Easter is one of my favorite holidays. For as long as I could remember, I would wake up to the smell of breakfast casserole and the sound of the Easter Song by Keith Green blaring through the house. To this day, I still play the song every Easter for nostalgia’s sake and because I absolutely love it.
I also love the Easter story because I feel like there is something new revealed every time I read it. And this year, that “something new” was revealed through a single thought running through my mind during my church’s Good Friday service last week: I would have saved myself.
In Matthew 27:39-43, we read about the crucifixion. And instead of glazing over the verses that describe the reactions of the crowd as Jesus hung on the cross, I zeroed in on them. Maybe it’s because I’m in a season where I’m particularly tempted to people-please (even more than usual). Or maybe it’s because I’m a naturally super defensive person. Whatever the reason, the taunting of the crowds – and Jesus’s wherewithal to not give in to their taunting – made me view the concept of humility in a new, Easter light.
“Those who passed by hurled insults at him, shaking their heads and saying, ‘You who are going to destroy the temple and build it in three days, save yourself! Come down from the cross, if you are the Son of God!’ In the same way the chief priests, the teachers of the law and the elders mocked him. ‘He saved others,’ they said, ‘but he can’t save himself! He’s the king of Israel! Let him come down now from the cross, and we will believe in him. He trusts in God. Let God rescue him now if he wants him, for he said, ‘I am the Son of God.’” – Matthew 27:39-43
As I heard those verses read aloud during the Good Friday service, I found myself thinking how I would have saved myself in that moment, as they tempted Jesus to do. Yes, in part (okay, a lot in part) to avoid the excruciating pain and agony. But when I was honest with myself, I realized I would have also saved myself because of my pride.

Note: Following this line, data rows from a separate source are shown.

-- ==== Sys2Proof/Machine/RefEnv.lean ====
section
/-!
DEFINITION. The reference environment of 20_memory.md rule R66: the two chips' registers as device state outside the
block (10_state.md rule R32), and the law their answers follow. It is optional: only a claim that names it uses it.
An event outside the environment has no device state after it (`none`; log entry 8).
-/

namespace Sys2Proof.Machine

/-- The device registers of the reference environment (R66). -/
structure Device where
  /-- The DDS chip's control register, `w[13:0]`. -/
  control : BitVec 14
  /-- FREQ0, the 28-bit tuning word in effect. -/
  freq0 : BitVec 28
  /-- The LSB half loaded by the first FREQ0 word of a pair. -/
  lsbHalf : BitVec 14
  /-- The pending-half flag. -/
  pendingHalf : Bool
  /-- PHASE0. -/
  phase0 : BitVec 12
  /-- The wiper registers at addresses 0x0 to 0x3. -/
  wiper0 : BitVec 9
  wiper1 : BitVec 9
  nonVolatileWiper0 : BitVec 9
  nonVolatileWiper1 : BitVec 9
  /-- The register the last ReadData byte selected. -/
  readSelect : Option PotRegister
  deriving DecidableEq, Repr

/-- The device at the chips' power-on: no half is pending (R66). No rule gives the other registers then, so they are those
of the argument, whatever they hold (log entry 8). -/
def devicePowerOn (d : Device) : Device := { d with pendingHalf := false }

/-- The data of a wiper register; Tcon and the status register are outside the environment (R66). -/
def deviceWiper (d : Device) : PotRegister → Option (BitVec 9)
  | .wiper0 => some d.wiper0
  | .wiper1 => some d.wiper1
  | .nonVolatileWiper0 => some d.nonVolatileWiper0
  | .nonVolatileWiper1 => some d.nonVolatileWiper1
  | .tcon => none
  | .statusRegister => none

/-- A WriteData to a register (R66). -/
def deviceSetWiper (d : Device) (r : PotRegister) (v : BitVec 9) : Option Device :=
  match r with
  | .wiper0 => some { d with wiper0 := v }
  | .wiper1 => some { d with wiper1 := v }
  | .nonVolatileWiper0 => some { d with nonVolatileWiper0 := v }
  | .nonVolatileWiper1 => some { d with nonVolatileWiper1 := v }
  | .tcon => none
  | .statusRegister => none

/-- A FREQ0 word: with B28 = 1 it loads the LSB half or, with a half pending, the MSB half and applies the pair (R54,
R66). With B28 = 0 the environment gives it no effect. -/
def deviceFreqWord (d : Device) (half : BitVec 14) : Option Device :=
  if d.control.getLsbD 13 then
    if d.pendingHalf then some { d with freq0 := half.setWidth 28 <<< 14 ||| d.lsbHalf.setWidth 28, pendingHalf := false }
    else some { d with lsbHalf := half, pendingHalf := true }
  else none

/-- A bus-A word (R53, R66). -/
def deviceWord (d : Device) (w : Half) : Option Device :=
  match ddsTarget w with
  | .control => some { d with control := w.extractLsb' 0 14 }
  | .freq0 => deviceFreqWord d (w.extractLsb' 0 14)
  | .phase0 => some { d with phase0 := w.extractLsb' 0 12 }
  | .freq1 => none
  | .phase1 => none

/-- A bus-B write of a command byte with data `v`. A ReadData byte selects its register, whether or not a data byte comes
with it; increment and decrement are outside the environment (R66). -/
def devicePotCommand (d : Device) (b : Byte) (v : BitVec 9) : Option Device :=
  match potRegisterOf (byteAddr b) with
  | none => none
  | some r =>
    match potCommandOf (byteCommand b) with
    | .writeData => deviceSetWiper d r v
    | .readData => (deviceWiper d r).map fun _ => { d with readSelect := some r }
    | .increment => none
    | .decrement => none

/-- The device after an event of the environment; `none` when the event is outside it (R66). -/
def deviceEvent (d : Device) : Event → Option Device
  | .aWord w (some .ok) => deviceWord d w
  | .bWrite [b] (some .ok) => devicePotCommand d b 0
  | .bWrite [b, v] (some .ok) => devicePotCommand d b ((b.extractLsb' 0 1).setWidth 9 <<< 8 ||| v.setWidth 9)
  | .bRead (some (.ok b0 b1)) =>
    match d.readSelect.bind (deviceWiper d) with
    | some v => if b0 = (v.extractLsb' 8 1).setWidth 8 ∧ b1 = v.extractLsb' 0 8 then some d else none
    | none => none
  | _ => none

/-- The device after a list of events, `none` when one of them is outside the environment (R66). -/
def deviceRun (d : Device) : List Event → Option Device
  | [] => some d
  | e :: es => (deviceEvent d e).bind fun d' => deviceRun d' es

end Sys2Proof.Machine
end

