/-- 10_state.md R28, R29, R30, R31, 20_memory.md R53, R59, R63, 43_pot_protocol.md R186, 60_exceptions.md R211: every
step keeps a sound state sound: `CTRL` legal, `ERRCNT` in its width, a written status and length, only the last event of
a hung block's trace uncompleted, only the words and bytes the block may emit, FREQ0 words in pairs, and every read armed
just before. -/
def Obligations.StepKeepsSound : Prop := ∀ s t : State, Sound s → step s = .next t → Sound t

/-- 60_exceptions.md R217, R223 and 10_state.md R30: only reset leaves a hung block. That no step changes the parameters
follows from the model holding them in State (log entry 1), and that a step takes one move of the host, or none when there
is none, is the model's choice (log entries 2 and 5). -/
def Obligations.OnlyResetLeavesHung : Prop :=
  ∀ s t : State, step s = .next t →
    t.params = s.params ∧ t.host = s.host.tail ∧
    (s.run = .hung → (∃ rest, s.host = .assertReset :: rest) ∨ ∃ w k rest, s.host = .presentThenReset w k :: rest)

/-! ## Assembler -/

/-- 30_encoding.md R93: the example lines of the assembly table and their words. -/
def Obligations.AssemblerExamples : Prop :=
  assembleLine "FREQ_ENCODE 1000" = .command 0x010003E8 ∧ assembleLine "FREQ_LOAD 0x3E8 ; 1 kHz" = .command 0x020003E8 ∧
  assembleLine "SET_WAVEFORM TRIANGLE" = .command 0x12000001 ∧ assembleLine "SET_GATE ON" = .command 0x13000001 ∧
  assembleLine "AMP_APPLY 1000, TRIANGLE" = .command 0x210103E8 ∧
  assembleLine "POT_PACK WIPER1, WR, 128" = .command 0x30100080 ∧
  assembleLine "POT_READ WIPER1" = .command 0x32100000 ∧ assembleLine "FREQ_LOAD 16777216" = .refused

/-- 30_encoding.md R94: each pseudo-instruction expands to its command, for every operand, and is refused exactly when
that command is. -/
def Obligations.PseudoInstructionsExpand : Prop :=
  instrOfSource ⟨"MUTE", []⟩ = some (.setGate 0) ∧ encode (.setGate 0) = 0x13000000 ∧
  instrOfSource ⟨"UNMUTE", []⟩ = some (.setGate 1) ∧ encode (.setGate 1) = 0x13000001 ∧
  ∀ a d : Nat,
    instrOfSource ⟨"POT_SET", [a, d]⟩ = instrOfSource ⟨"POT_WRITE", [a, 0, d]⟩ ∧
    instrOfSource ⟨"POT_INC", [a]⟩ = instrOfSource ⟨"POT_WRITE", [a, 1, 0]⟩ ∧
    instrOfSource ⟨"POT_DEC", [a]⟩ = instrOfSource ⟨"POT_WRITE", [a, 2, 0]⟩
end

Jesus, in his humility, not only endured the pain of the cross but the scorn of the people. I’ve always placed emphasis on the physical side of the Easter story, because how could you not when you’re talking about something as brutal as crucifixion? But this year, I also looked deeper into the emotional side. The mockery, the sarcasm, the derision that Jesus experienced is something I hadn’t grappled with before. They weren’t just murdering him – they were questioning and mocking the very essence of who he was.
When someone questions me (be it something I say, a choice I’ve made, a belief I hold, etc.) my immediate response is one of defense. When someone tells me I can’t do something, my first thought is “watch me.” I don’t like being questioned or challenged, and I know a big part of that is due to my pride. I don’t like being told what I can or can’t do (do any of us really?)

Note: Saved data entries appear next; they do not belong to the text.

-- ==== Sys2Proof/Tests/Slice0.lean ====
section
/-!
SUPPORT. Tests of the model against the spec's own vectors (95_test_vectors.md, at its settings: 25 MHz, 10 000 ohms,
GATE_BIT 8, 16-bit counter), and for every statement with hypotheses a witness that meets them together.
-/

namespace Sys2Proof.Tests

open Sys2Proof Sys2Proof.Machine

/-- The settings of 95_test_vectors.md. -/
def demoParams : Params where
  clockHz := 25000000
  potOhms := 10000
  potBusAddr := 0x28
  gateBit := .reset8
  errcntWidth := 16

/-- The reset state with the outcomes the buses answer next; a read with outcome `ok` returns (0x00, 0x80). -/
def demo (outcomes : List BusOutcome) : State :=
  { State.resetWith demoParams with draws := outcomes.map fun o => ⟨o, 0x00, 0x80⟩ }

/-- A hung block. -/
def demoHung : State := { demo [] with run := .hung, trace := [.aWord 0x2100 none] }

/-- The host's next move, put before the others. -/
def facing (m : HostMove) (s : State) : State := { s with host := m :: s.host }

/-- Status, results and count. -/
def response (o : StepOutcome) : Option (Byte × Half × Half × BitVec 2 × Nat) :=
  match o with
  | .next t => some (t.rspStatus, t.rspR0, t.rspR1, t.rspLen, t.errcnt)
  | .fault _ => none
  | .refused _ => none

/-- The trace. -/
def events (o : StepOutcome) : Option (List Event) :=
  match o with
  | .next t => some t.trace
  | .fault _ => none
  | .refused _ => none

/-- The image and the run state. -/
def image (o : StepOutcome) : Option (Half × Run) :=
  match o with
  | .next t => some (t.ctrl, t.run)
  | .fault _ => none
  | .refused _ => none

/-! ## Well-formedness: each check refuses an ill-formed term (R7, R93) -/

theorem test_params_wf : paramsWellFormed 25000000 10000 40 8 16 = true := by decide
theorem test_params_clock : paramsWellFormed 0 10000 40 8 16 = false := by decide
theorem test_params_ohms : paramsWellFormed 25000000 0 40 8 16 = false := by decide
theorem test_params_address : paramsWellFormed 25000000 10000 128 8 16 = false := by decide
theorem test_params_gate : paramsWellFormed 25000000 10000 40 7 16 = false := by decide
theorem test_params_width_zero : paramsWellFormed 25000000 10000 40 8 0 = false := by decide
theorem test_params_width_big : paramsWellFormed 25000000 10000 40 8 33 = false := by decide
theorem test_source_wf : (⟨"POT_PACK", [1, 0, 128]⟩ : SourceLine).wellFormed = true := by decide
theorem test_source_mnemonic : (⟨"POT_SEND", [1]⟩ : SourceLine).wellFormed = false := by decide
theorem test_source_count : (⟨"POT_READ", [1, 2]⟩ : SourceLine).wellFormed = false := by decide
theorem test_source_hz : (⟨"FREQ_LOAD", [16777216]⟩ : SourceLine).wellFormed = false := by decide
theorem test_source_deg : (⟨"PHASE_LOAD", [65536]⟩ : SourceLine).wellFormed = false := by decide
theorem test_source_wf_code : (⟨"SET_WAVEFORM", [8]⟩ : SourceLine).wellFormed = false := by decide
theorem test_source_gate : (⟨"SET_GATE", [2]⟩ : SourceLine).wellFormed = false := by decide
theorem test_source_mv : (⟨"GAIN_SOLVE", [65536, 0]⟩ : SourceLine).wellFormed = false := by decide
theorem test_source_addr : (⟨"POT_READ", [16]⟩ : SourceLine).wellFormed = false := by decide
theorem test_source_cmd : (⟨"POT_PACK", [0, 4, 0]⟩ : SourceLine).wellFormed = false := by decide
theorem test_source_data : (⟨"POT_PACK", [0, 0, 65536]⟩ : SourceLine).wellFormed = false := by decide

My stubbornness would have wanted to prove who I was to the mockers, to make them pay for what they had said, to show them up. Jesus did the opposite. “He was oppressed and afflicted, yet he did not open his mouth; he was led like a lamb to the slaughter, and as a sheep before its shearers is silent, so he did not open his mouth.” – Isaiah 53:7
Silent in the face of mockery. Silent in the face of lies, of questions, of ridicule. As a reactive individual, that simply astounds me. So, if there’s one new lesson I’ve gleaned from the Easter story this year, it’s one of humility. That we don’t always have to defend who we are when others question it. That we don’t have to prove ourselves to others when we already have the approval of God. That there is a time to speak up (we did see Jesus do plenty of that during his time on earth) and a time to be silent. That defending our pride in the Good Friday moment doesn’t lead to the kind of Easter Sunday grace we so desperately need.
I realized that the hope of Easter Sunday first requires the humility of Good Friday.

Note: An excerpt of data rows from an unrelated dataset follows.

/-! CLU (spec/13_kwalia_cores.md) -/

def Fd.CLU_CORECFG_RSWRAP : Field := ⟨0x40, 1, 0, 0, .rws, 0, true, 0, 1⟩
def Fd.CLU_CORE_STATE_STATE0 : Field := ⟨0x44, 1, 1, 0, .ro, 0, false, 0, 3⟩
def Fd.CLU_CORE_STATE_STATE1 : Field := ⟨0x44, 1, 3, 2, .ro, 0, false, 0, 3⟩
def Fd.CLU_CORE_STATE_STATE2 : Field := ⟨0x44, 1, 5, 4, .ro, 0, false, 0, 3⟩
def Fd.CLU_CORE_STATE_STATE3 : Field := ⟨0x44, 1, 7, 6, .ro, 0, false, 0, 3⟩
def Fd.CLU_CORE_STATE_STATE4 : Field := ⟨0x44, 1, 9, 8, .ro, 0, false, 0, 3⟩
def Fd.CLU_CORE_STATE_STATE5 : Field := ⟨0x44, 1, 11, 10, .ro, 0, false, 0, 3⟩
def Fd.CLU_CORE_STATE_STATE6 : Field := ⟨0x44, 1, 13, 12, .ro, 0, false, 0, 3⟩
def Fd.CLU_CORE_STATE_STATE7 : Field := ⟨0x44, 1, 15, 14, .ro, 0, false, 0, 3⟩
def Fd.CLU_CORE_STATE_STATE8 : Field := ⟨0x44, 1, 17, 16, .ro, 0, false, 0, 3⟩
def Fd.CLU_CORE_STATE_STATE9 : Field := ⟨0x44, 1, 19, 18, .ro, 0, false, 0, 3⟩
def Fd.CLU_CORE_STATE_STATE10 : Field := ⟨0x44, 1, 21, 20, .ro, 0, false, 0, 3⟩
def Fd.CLU_CORE_STATE_STATE11 : Field := ⟨0x44, 1, 23, 22, .ro, 0, false, 0, 3⟩
def Fd.CLU_CORE_STATE_STATE12 : Field := ⟨0x44, 1, 25, 24, .ro, 0, false, 0, 3⟩
def Fd.CLU_CORE_STATE_STATE13 : Field := ⟨0x44, 1, 27, 26, .ro, 0, false, 0, 3⟩
def Fd.CLU_CORE_STATE_STATE14 : Field := ⟨0x44, 1, 29, 28, .ro, 0, false, 0, 3⟩
def Fd.CLU_CORE_STATE_STATE15 : Field := ⟨0x44, 1, 31, 30, .ro, 0, false, 0, 3⟩
def Fd.CLU_CORE_SEL_INDEX : Field := ⟨0x48, 1, 3, 0, .rw, 0, false, 0, 15⟩
def Fd.CLU_CORE_TASK_INSTANCE : Field := ⟨0x4c, 1, 7, 0, .ro, 0, false, 0, 255⟩
def Fd.CLU_CORE_TASK_NODE : Field := ⟨0x4c, 1, 12, 8, .ro, 0, false, 0, 31⟩
def Fd.CLU_CORE_TASK_ATTEMPT : Field := ⟨0x4c, 1, 15, 13, .ro, 0, false, 0, 7⟩
def Fd.CLU_CORE_TASK_PROGRAM : Field := ⟨0x4c, 1, 19, 16, .ro, 0, false, 0, 15⟩
def Fd.CLU_LAST_EXC_CODE : Field := ⟨0x50, 1, 7, 0, .ro, 0, false, 0, 255⟩
def Fd.CLU_LAST_EXC_INSTANCE : Field := ⟨0x50, 1, 23, 16, .ro, 0, false, 0, 255⟩
def Fd.CLU_LAST_PC_OFFSET : Field := ⟨0x54, 1, 19, 0, .ro, 0, false, 0, 1048575⟩
def Fd.CLU_FENCED_CORES : Field := ⟨0x58, 1, 15, 0, .ro, 0, true, 0, 65535⟩
def Fd.CLU_L2_STATUS_ENABLED : Field := ⟨0x5c, 1, 0, 0, .ro, 1, false, 0, 1⟩
def Fd.CLU_L2_STATUS_DRAINING : Field := ⟨0x5c, 1, 1, 1, .ro, 0, false, 0, 1⟩
def Fd.CLU_L2_STATUS_DIRTY : Field := ⟨0x5c, 1, 24, 8, .ro, 0, false, 0, 131071⟩
def Fd.CLU_CNT_COUNT : Field := ⟨0x60, 8, 31, 0, .ro, 0, false, 0, 4294967295⟩
def Fd.CLU_L2CTRL_ENABLE : Field := ⟨0x400, 1, 0, 0, .rws, 1, true, 0, 1⟩
def Fd.CLU_TEST_GO_CORE : Field := ⟨0x404, 1, 3, 0, .wo, 0, false, 0, 15⟩
def Fd.CLU_TEST_GO_GO : Field := ⟨0x404, 1, 31, 31, .wo, 0, false, 0, 1⟩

One thing I know is that if Jesus had saved himself on that Good Friday, he would not have saved me. If he had defended who he was, he would not have been able to once and for all show who he was to the world. If he had cared more about what the world thought, he would not have become the Savior of the world. I am so overwhelmingly grateful for the humility he displayed because without it, I don’t know where we’d be. And it is this display of humility, even in the face of death, that I pray would motivate me to seek to display more humility in my own life.
“His agony was the basis for the simplicity of our salvation. The Cross of Christ was a triumph for the Son of Man. It was not only a sign that our Lord had triumphed, but that He had triumphed to save the human race. Because of what the Son of Man went through, every human being has been provided with a way of access into the very presence of God.” – Oswald Chambers, My Utmost for His Highest
This. is. amazing. I would have saved myself, too. Thank you, Jesus!!!!